Exercise materials ::
/-- INRUSH_WINDOW_END (R253). -/
def execInrushWindowEnd (c : Fin 48) (s : State) : Out State :=
  .next (if chSince s s.gal.onAt c (s.get (GALC.INRUSH_MS c)) then s.setB (GALC.INRUSH c) false else s)

/-- THERMAL_LATCH (R259): Tj − Tc in 0.1 K and Tj in °C as measured; DT and TJ show the latest values measured so. -/
def execThermalLatch (c : Fin 48) (dt tj : Int) (s : State) : Out State :=
  let s := (s.setS (GALC.DT c) dt).setS (GALC.TJ c) tj
  if !s.hasCh c || (dt < 500 && tj < 175) || s.on (GALC.TH_LATCH c) then .next s
  else .next (galEval1 ((s.setB (GALC.TH_LATCH c) true).countFault pgGAL GAL.TH_CNT) c)

/-- THERMAL_LATCH_CLEAR (R259). -/
def execThermalLatchClear (c : Fin 48) (dt tj : Int) (s : State) : Out State :=
  let s := (s.setS (GALC.DT c) dt).setS (GALC.TJ c) tj
  if 250 < dt || 150 ≤ tj then .next s
  else .next (galEval1 (s.setB (GALC.TH_LATCH c) false) c)

/-- CRAWL_CLAMP_UNLOCK (R261). -/
def execCrawlClampUnlock (c : Fin 48) (s : State) : Out State :=
  if s.on CRAWL.CRAWL_ON && mapped s c && clampSum s c = 0 then
    .next (galEval1 ((s.setB (GALC.CLAMP_LOCK c) false).set (GALC.CLAMP_SUM c) 0) c)
  else .next s

/-- SHED_STEP (R262): the bank's present and mean current in 10 mA. -/
def execShedStep (b : Bank) (now mean : Nat) (s : State) : Out State :=
  let s := (s.setSat (instReg b) now).setSat (meanReg b) mean
  if mean ≤ bankBudget s b then .next s
  else match shedPick s b with
    | none => .next s
    | some c =>
      let s := (s.setB (GALC.SHED c) true).count GAL.SHED_CNT
      .next (galEval1 { s with gal := { s.gal with shedOrder := c :: s.gal.shedOrder } } c)

/-- SHED_RESTORE_STEP (R262): the latest shed channel of the bank returns. -/
def execShedRestoreStep (b : Bank) (now mean : Nat) (s : State) : Out State :=
  let s := (s.setSat (instReg b) now).setSat (meanReg b) mean
  if bankBudget s b * 9 ≤ mean * 10 then .next s
  else match s.gal.shedOrder.find? (inBank b) with
    | none => .next s
    | some c =>
      let s := { s with gal := { s.gal with shedOrder := s.gal.shedOrder.filter (· != c) } }
      .next (galEval1 (s.setB (GALC.SHED c) false) c)

/-- GATE_CUT_BIT_CLEAR (R256). -/
def execGateCutBitClear (n : Fin 8) (s : State) : Out State :=
  if !bitAt s.gal.cut n then .next s
  else
    let s := (setGcBit s (32 + n) false).count GAL.GATE_CUT_CNT
    .next (galEval { s with gal := { s.gal with cut := putBit s.gal.cut n false } })

/-- BANK_OVERVOLTAGE (R266). -/
def execBankOvervoltage (b : Bank) (s : State) : Out State :=
  if s.on (ovReg b) then .next s else .next (galEval ((s.setB (ovReg b) true).count GAL.SURGE_CNT))

/-- BANK_REVERSE (R266). -/
def execBankReverse (b : Bank) (s : State) : Out State := .next (galEval (s.setB (revReg b) true))

/-- BANK_GROUND_LOSS (R266). -/
def execBankGroundLoss (b : Bank) (s : State) : Out State := .next (galEval (s.setB (gndReg b) true))

/-- The condition that has ended at a bank, and the bank. -/
def endReg (e : BankEnd) : Reg := match e with | .ov b => ovReg b | .rev b => revReg b | .gnd b => gndReg b
def endBank (e : BankEnd) : Bank := match e with | .ov b => b | .rev b => b | .gnd b => b

/-- BANK_RETURN (R266): one condition that kept the bank off has ended for its 10 ms; once none is left, its commanded channels take
their turns. -/
def execBankReturn (e : BankEnd) (s : State) : Out State :=
  let b := decide (endBank e = Bank.b)
  let was := bankSound s b
  let s := s.setB (endReg e) false
  .next (galEval (if was || !bankSound s b then s else bankQueue s (endBank e)))

/-- BANK_CHANNEL_RESTORE (R266): the lowest waiting channel of the bank turns on. -/
def execBankChannelRestore (b : Bank) (s : State) : Out State :=
  match (List.range 48).find? (fun c => bitAt s.gal.waiting c && inBank b c) with
  | none => .next s
  | some c => .next (galEval1 { s with gal := { s.gal with waiting := putBit s.gal.waiting c false } } c)

/-- BANK_SWITCH_FAULT (R267): a channel commanded off for 10 ms conducts for 10 ms more; the bank is off until the next start. -/
def execBankSwitchFault (c : Fin 48) (s : State) : Out State :=
  if effCmd s c || !s.hasCh c || !chSince s s.gal.offAt c 20 then .next s
  else
    let b := if isBankB c then Bank.b else Bank.a
    if s.on (fltReg b) then .next s
    else .next (galEval ((s.setB (fltReg b) true).countFault pgGAL GAL.BANK_FLT_CNT))

end Sys2Proof.Machine
end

Activity :: For the lines above, output exactly those from the line containing "def execBankReverse (b" through the line containing "s (endBank e)))", and skip the others.

Solved problem ::
def execBankReverse (b : Bank) (s : State) : Out State := .next (galEval (s.setB (revReg b) true))

/-- BANK_GROUND_LOSS (R266). -/
def execBankGroundLoss (b : Bank) (s : State) : Out State := .next (galEval (s.setB (gndReg b) true))

/-- The condition that has ended at a bank, and the bank. -/
def endReg (e : BankEnd) : Reg := match e with | .ov b => ovReg b | .rev b => revReg b | .gnd b => gndReg b
def endBank (e : BankEnd) : Bank := match e with | .ov b => b | .rev b => b | .gnd b => b

/-- BANK_RETURN (R266): one condition that kept the bank off has ended for its 10 ms; once none is left, its commanded channels take
their turns. -/
def execBankReturn (e : BankEnd) (s : State) : Out State :=
  let b := decide (endBank e = Bank.b)
  let was := bankSound s b
  let s := s.setB (endReg e) false
  .next (galEval (if was || !bankSound s b then s else bankQueue s (endBank e)))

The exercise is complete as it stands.